TASK BRIEF
Once you have read the entries below, write them all out again exactly.
····················
-- ==== Sys2Proof/Laws/Exec.lean ====
section
/-! SUPPORT. What completing a command can do, said once for every instruction. -/

namespace Sys2Proof.Machine

/-- A completion of `i` without an error: its destinations written, C and CMP only where it writes them. -/
structure Committed (i : Instr) (s t : State) : Prop where
  done : s.DoneWriting t (dests i)
  c_kept : writesC i = false → t.c = s.c
  cmp_kept : writesCmp i = false → t.cmp = s.cmp
  cmp_legal : s.cmp ≠ 0b11 → t.cmp ≠ 0b11

/-- The two ways a command ends (R106): in an error, or with its writes. -/
def EndsWell (i : Instr) (s : State) (r : Result) : Prop :=
  ∃ t, r = .next t ∧ ((∃ e, t = s.raise e) ∨ Committed i s t)

theorem endsWell_raise (i : Instr) (s : State) (e : ErrCode) : EndsWell i s (raiseError e s) := ⟨_, rfl, .inl ⟨e, rfl⟩⟩

theorem endsWell_one (i : Instr) (s : State) (rd : RegId) (v : Value) (h : dests i = [rd]) :
    EndsWell i s (writeOne rd v s) :=
  ⟨_, rfl, .inr ⟨h ▸ doneWriting_one s rd v, fun _ => rfl, fun _ => rfl, fun h => h⟩⟩

theorem endsWell_two (i : Instr) (s : State) (rd rm : RegId) (v u : Value) (h : dests i = [rd, rm]) :
    EndsWell i s (writeTwo rd v rm u s) :=
  ⟨_, rfl, .inr ⟨h ▸ doneWriting_two s rd rm v u, fun _ => rfl, fun _ => rfl, fun h => h⟩⟩

theorem endsWell_carry (i : Instr) (s : State) (rd : RegId) (v : Value) (b : Bool) (h : dests i = [rd])
    (hc : writesC i = true) : EndsWell i s (.next ((s.setX rd v).setC b).succeed) :=
  ⟨_, rfl, .inr ⟨h ▸ doneWriting_setC s rd v b, fun h => by simp [hc] at h, fun _ => rfl, fun h => h⟩⟩

theorem endsWell_compare (i : Instr) (s : State) (o : Ordering) (h : dests i = []) (hc : writesCmp i = true) :
    EndsWell i s (.next (s.setCmp o).succeed) :=
  ⟨_, rfl, .inr ⟨h ▸ doneWriting_none s o, fun _ => rfl, fun h => by simp [hc] at h, fun _ => cmpCode_legal o⟩⟩

theorem endsWell_ite (i : Instr) (s : State) (p : Prop) [Decidable p] {a b : Result} (ha : EndsWell i s a)
    (hb : EndsWell i s b) : EndsWell i s (if p then a else b) := by
  split <;> assumption

/-- Every command ends, in an error or with its writes, whatever the state (R800). -/
theorem exec_endsWell (i : Instr) (s : State) : EndsWell i s (exec i s) := by
  cases i with
  | addU rd ra rb => exact endsWell_carry _ s rd _ _ rfl rfl
  | addS rd ra rb => exact endsWell_carry _ s rd _ _ rfl rfl
  | subU rd ra rb => exact endsWell_carry _ s rd _ _ rfl rfl
  | subS rd ra rb => exact endsWell_carry _ s rd _ _ rfl rfl
  | mulU rd ra rb => exact endsWell_one _ s rd _ rfl
  | mulS rd ra rb => exact endsWell_one _ s rd _ rfl
  | divU rd ra rb => exact endsWell_ite _ s _ (endsWell_raise _ s _) (endsWell_one _ s rd _ rfl)
  | divS rd ra rb => exact endsWell_ite _ s _ (endsWell_raise _ s _) (endsWell_one _ s rd _ rfl)
  | addmodU rd ra rb rm => exact endsWell_ite _ s _ (endsWell_raise _ s _) (endsWell_one _ s rd _ rfl)
  | addmodS rd ra rb rm => exact endsWell_ite _ s _ (endsWell_raise _ s _) (endsWell_one _ s rd _ rfl)
  | submodS rd ra rb rm => exact endsWell_ite _ s _ (endsWell_raise _ s _) (endsWell_one _ s rd _ rfl)
  | mulmodU rd ra rb rm => exact endsWell_ite _ s _ (endsWell_raise _ s _) (endsWell_one _ s rd _ rfl)
  | mulmodS rd ra rb rm => exact endsWell_ite _ s _ (endsWell_raise _ s _) (endsWell_one _ s rd _ rfl)
  | expU rd ra rb => exact endsWell_one _ s rd _ rfl
  | expS rd ra rb => exact endsWell_ite _ s _ (endsWell_raise _ s _) (endsWell_one _ s rd _ rfl)
  | expmodU rd ra rb rm => exact endsWell_ite _ s _ (endsWell_raise _ s _) (endsWell_one _ s rd _ rfl)
  | expmodS rd ra rb rm =>
    exact endsWell_ite _ s _ (endsWell_raise _ s _)
      (endsWell_ite _ s _ (endsWell_raise _ s _) (endsWell_one _ s rd _ rfl))
  | shlU rd ra rb =>
    exact endsWell_ite _ s _ (endsWell_raise _ s _)
      (endsWell_ite _ s _ (endsWell_one _ s rd _ rfl) (endsWell_one _ s rd _ rfl))
  | shlS rd ra rb =>
    exact endsWell_ite _ s _ (endsWell_raise _ s _)
      (endsWell_ite _ s _ (endsWell_one _ s rd _ rfl) (endsWell_one _ s rd _ rfl))
  | shrU rd ra rb =>
    exact endsWell_ite _ s _ (endsWell_raise _ s _)
      (endsWell_ite _ s _ (endsWell_one _ s rd _ rfl) (endsWell_one _ s rd _ rfl))
  | shrS rd ra rb =>
    exact endsWell_ite _ s _ (endsWell_raise _ s _)
      (endsWell_ite _ s _ (endsWell_one _ s rd _ rfl) (endsWell_one _ s rd _ rfl))
  | cmpU ra rb => exact endsWell_compare _ s _ rfl rfl
  | cmpS ra rb => exact endsWell_compare _ s _ rfl rfl
  | mulw rd ra rb rh => exact endsWell_ite _ s _ (endsWell_raise _ s _) (endsWell_two _ s rd rh _ _ rfl)
  | divmod rq ra rb rr =>
    exact endsWell_ite _ s _ (endsWell_raise _ s _)
      (endsWell_ite _ s _ (endsWell_raise _ s _) (endsWell_two _ s rq rr _ _ rfl))
  | ldiU rd imm => exact endsWell_one _ s rd _ rfl
  | ldiS rd imm => exact endsWell_one _ s rd _ rfl

end Sys2Proof.Machine
end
····················
EXERCISE RESPONSE
-- ==== Sys2Proof/Laws/Exec.lean ====
section
/-! SUPPORT. What completing a command can do, said once for every instruction. -/

namespace Sys2Proof.Machine

/-- A completion of `i` without an error: its destinations written, C and CMP only where it writes them. -/
structure Committed (i : Instr) (s t : State) : Prop where
  done : s.DoneWriting t (dests i)
  c_kept : writesC i = false → t.c = s.c
  cmp_kept : writesCmp i = false → t.cmp = s.cmp
  cmp_legal : s.cmp ≠ 0b11 → t.cmp ≠ 0b11

/-- The two ways a command ends (R106): in an error, or with its writes. -/
def EndsWell (i : Instr) (s : State) (r : Result) : Prop :=
  ∃ t, r = .next t ∧ ((∃ e, t = s.raise e) ∨ Committed i s t)

theorem endsWell_raise (i : Instr) (s : State) (e : ErrCode) : EndsWell i s (raiseError e s) := ⟨_, rfl, .inl ⟨e, rfl⟩⟩

theorem endsWell_one (i : Instr) (s : State) (rd : RegId) (v : Value) (h : dests i = [rd]) :
    EndsWell i s (writeOne rd v s) :=
  ⟨_, rfl, .inr ⟨h ▸ doneWriting_one s rd v, fun _ => rfl, fun _ => rfl, fun h => h⟩⟩

theorem endsWell_two (i : Instr) (s : State) (rd rm : RegId) (v u : Value) (h : dests i = [rd, rm]) :
    EndsWell i s (writeTwo rd v rm u s) :=
  ⟨_, rfl, .inr ⟨h ▸ doneWriting_two s rd rm v u, fun _ => rfl, fun _ => rfl, fun h => h⟩⟩

theorem endsWell_carry (i : Instr) (s : State) (rd : RegId) (v : Value) (b : Bool) (h : dests i = [rd])
    (hc : writesC i = true) : EndsWell i s (.next ((s.setX rd v).setC b).succeed) :=
  ⟨_, rfl, .inr ⟨h ▸ doneWriting_setC s rd v b, fun h => by simp [hc] at h, fun _ => rfl, fun h => h⟩⟩

theorem endsWell_compare (i : Instr) (s : State) (o : Ordering) (h : dests i = []) (hc : writesCmp i = true) :
    EndsWell i s (.next (s.setCmp o).succeed) :=
  ⟨_, rfl, .inr ⟨h ▸ doneWriting_none s o, fun _ => rfl, fun h => by simp [hc] at h, fun _ => cmpCode_legal o⟩⟩

theorem endsWell_ite (i : Instr) (s : State) (p : Prop) [Decidable p] {a b : Result} (ha : EndsWell i s a)
    (hb : EndsWell i s b) : EndsWell i s (if p then a else b) := by
  split <;> assumption

/-- Every command ends, in an error or with its writes, whatever the state (R800). -/
theorem exec_endsWell (i : Instr) (s : State) : EndsWell i s (exec i s) := by
  cases i with
  | addU rd ra rb => exact endsWell_carry _ s rd _ _ rfl rfl
  | addS rd ra rb => exact endsWell_carry _ s rd _ _ rfl rfl
  | subU rd ra rb => exact endsWell_carry _ s rd _ _ rfl rfl
  | subS rd ra rb => exact endsWell_carry _ s rd _ _ rfl rfl
  | mulU rd ra rb => exact endsWell_one _ s rd _ rfl
  | mulS rd ra rb => exact endsWell_one _ s rd _ rfl
  | divU rd ra rb => exact endsWell_ite _ s _ (endsWell_raise _ s _) (endsWell_one _ s rd _ rfl)
  | divS rd ra rb => exact endsWell_ite _ s _ (endsWell_raise _ s _) (endsWell_one _ s rd _ rfl)
  | addmodU rd ra rb rm => exact endsWell_ite _ s _ (endsWell_raise _ s _) (endsWell_one _ s rd _ rfl)
  | addmodS rd ra rb rm => exact endsWell_ite _ s _ (endsWell_raise _ s _) (endsWell_one _ s rd _ rfl)
  | submodS rd ra rb rm => exact endsWell_ite _ s _ (endsWell_raise _ s _) (endsWell_one _ s rd _ rfl)
  | mulmodU rd ra rb rm => exact endsWell_ite _ s _ (endsWell_raise _ s _) (endsWell_one _ s rd _ rfl)
  | mulmodS rd ra rb rm => exact endsWell_ite _ s _ (endsWell_raise _ s _) (endsWell_one _ s rd _ rfl)
  | expU rd ra rb => exact endsWell_one _ s rd _ rfl
  | expS rd ra rb => exact endsWell_ite _ s _ (endsWell_raise _ s _) (endsWell_one _ s rd _ rfl)
  | expmodU rd ra rb rm => exact endsWell_ite _ s _ (endsWell_raise _ s _) (endsWell_one _ s rd _ rfl)
  | expmodS rd ra rb rm =>
    exact endsWell_ite _ s _ (endsWell_raise _ s _)
      (endsWell_ite _ s _ (endsWell_raise _ s _) (endsWell_one _ s rd _ rfl))
  | shlU rd ra rb =>
    exact endsWell_ite _ s _ (endsWell_raise _ s _)
      (endsWell_ite _ s _ (endsWell_one _ s rd _ rfl) (endsWell_one _ s rd _ rfl))
  | shlS rd ra rb =>
    exact endsWell_ite _ s _ (endsWell_raise _ s _)
      (endsWell_ite _ s _ (endsWell_one _ s rd _ rfl) (endsWell_one _ s rd _ rfl))
  | shrU rd ra rb =>
    exact endsWell_ite _ s _ (endsWell_raise _ s _)
      (endsWell_ite _ s _ (endsWell_one _ s rd _ rfl) (endsWell_one _ s rd _ rfl))
  | shrS rd ra rb =>
    exact endsWell_ite _ s _ (endsWell_raise _ s _)
      (endsWell_ite _ s _ (endsWell_one _ s rd _ rfl) (endsWell_one _ s rd _ rfl))
  | cmpU ra rb => exact endsWell_compare _ s _ rfl rfl
  | cmpS ra rb => exact endsWell_compare _ s _ rfl rfl
  | mulw rd ra rb rh => exact endsWell_ite _ s _ (endsWell_raise _ s _) (endsWell_two _ s rd rh _ _ rfl)
  | divmod rq ra rb rr =>
    exact endsWell_ite _ s _ (endsWell_raise _ s _)
      (endsWell_ite _ s _ (endsWell_raise _ s _) (endsWell_two _ s rq rr _ _ rfl))
  | ldiU rd imm => exact endsWell_one _ s rd _ rfl
  | ldiS rd imm => exact endsWell_one _ s rd _ rfl

end Sys2Proof.Machine
end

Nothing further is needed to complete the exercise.